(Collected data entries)
>>

-- ==== Sys2Proof/Laws/Memory.lean ====
section
/-! SUPPORT. The canonical form of physical memory: every operation on memory keeps it, and a byte that was written is read
back while every other byte stays. -/

namespace Sys2Proof.Machine

/-- Memory is canonical when each of its tables is. -/
theorem Memory.wf_mk {b k p kp e st} (hb : twf (0 : Byte) b = true) (hk : twf (default : Key) k = true)
    (hp : twf false p = true) (hkp : twf false kp = true) (he : twf none e = true) (hs : twf none st = true) :
    (Memory.mk b k p kp e st).wf = true := by
  simp only [Memory.wf, Bool.and_eq_true]
  exact ⟨⟨⟨⟨⟨hb, hk⟩, hp⟩, hkp⟩, he⟩, hs⟩

theorem Memory.wf_bytes {m : Memory} (h : m.wf = true) : twf (0 : Byte) m.bytes = true := by
  simp only [Memory.wf, Bool.and_eq_true] at h
  exact h.1.1.1.1.1

theorem Memory.wf_keys {m : Memory} (h : m.wf = true) : twf (default : Key) m.keys = true := by
  simp only [Memory.wf, Bool.and_eq_true] at h
  exact h.1.1.1.1.2

theorem Memory.wf_poison {m : Memory} (h : m.wf = true) : twf false m.poison = true := by
  simp only [Memory.wf, Bool.and_eq_true] at h
  exact h.1.1.1.2

theorem Memory.wf_keyPoison {m : Memory} (h : m.wf = true) : twf false m.keyPoison = true := by
  simp only [Memory.wf, Bool.and_eq_true] at h
  exact h.1.1.2

theorem Memory.wf_errs {m : Memory} (h : m.wf = true) : twf none m.errs = true := by
  simp only [Memory.wf, Bool.and_eq_true] at h
  exact h.1.2

theorem Memory.wf_stale {m : Memory} (h : m.wf = true) : twf none m.stale = true := by
  simp only [Memory.wf, Bool.and_eq_true] at h
  exact h.2

theorem twf_putBytes {t : Tbl Byte} (pa : Nat) (l : List Byte) (h : twf 0 t = true) : twf 0 (putBytes t pa l) = true := by
  induction l generalizing t pa with
  | nil => exact h
  | cons b r ih => exact ih _ (twf_tset _ _ h)

theorem twf_putEntry {t : Tbl Byte} (y : SbEntry) (h : twf 0 t = true) : twf 0 (putEntry t y) = true := by
  unfold putEntry
  refine twf_foldl _ ?_ _ h
  intro t i ht
  split
  · exact twf_tset _ _ ht
  · exact ht

/-- Memory right after reset is canonical. -/
theorem Memory.wf_reset : State.reset.mem.wf = true := rfl

/-- A byte that a list of bytes covers is the one written there; every other byte stays (R79). -/
theorem tget_putBytes (t : Tbl Byte) (pa : Nat) (l : List Byte) (a : Nat) :
    tget 0 (putBytes t pa l) a = if pa ≤ a ∧ a < pa + l.length then lget 0 l (a - pa) else tget 0 t a := by
  induction l generalizing t pa with
  | nil =>
    simp only [putBytes, List.length_nil, Nat.add_zero]
    rw [if_neg (by omega)]
  | cons b r ih =>
    rw [putBytes, ih, tget_tset]
    simp only [List.length_cons]
    by_cases h : a = pa
    · subst h
      rw [if_neg (by omega), if_pos rfl, if_pos (by omega)]
      simp [lget]
    · rw [if_neg h]
      by_cases h2 : pa + 1 ≤ a ∧ a < pa + 1 + r.length
      · rw [if_pos h2, if_pos (by omega)]
        have : a - pa = (a - (pa + 1)) + 1 := by omega
        rw [this]
        simp [lget]
      · rw [if_neg h2, if_neg (by omega)]

/-- Bytes stored to physical memory: those and no others change. -/
theorem State.byteAt_putMem (s : State) (pa : Nat) (l : List Byte) (a : Nat) :
    tget 0 (s.putMem pa l).mem.bytes a = if pa ≤ a ∧ a < pa + l.length then lget 0 l (a - pa) else tget 0 s.mem.bytes a :=
  tget_putBytes _ _ _ _

end Sys2Proof.Machine
end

<<

# EXERCISE GOAL:
All lines with the word "none" must be located in the data and copied.

# TASK SOLUTION:
    (hp : twf false p = true) (hkp : twf false kp = true) (he : twf none e = true) (hs : twf none st = true) :
theorem Memory.wf_errs {m : Memory} (h : m.wf = true) : twf none m.errs = true := by
theorem Memory.wf_stale {m : Memory} (h : m.wf = true) : twf none m.stale = true := by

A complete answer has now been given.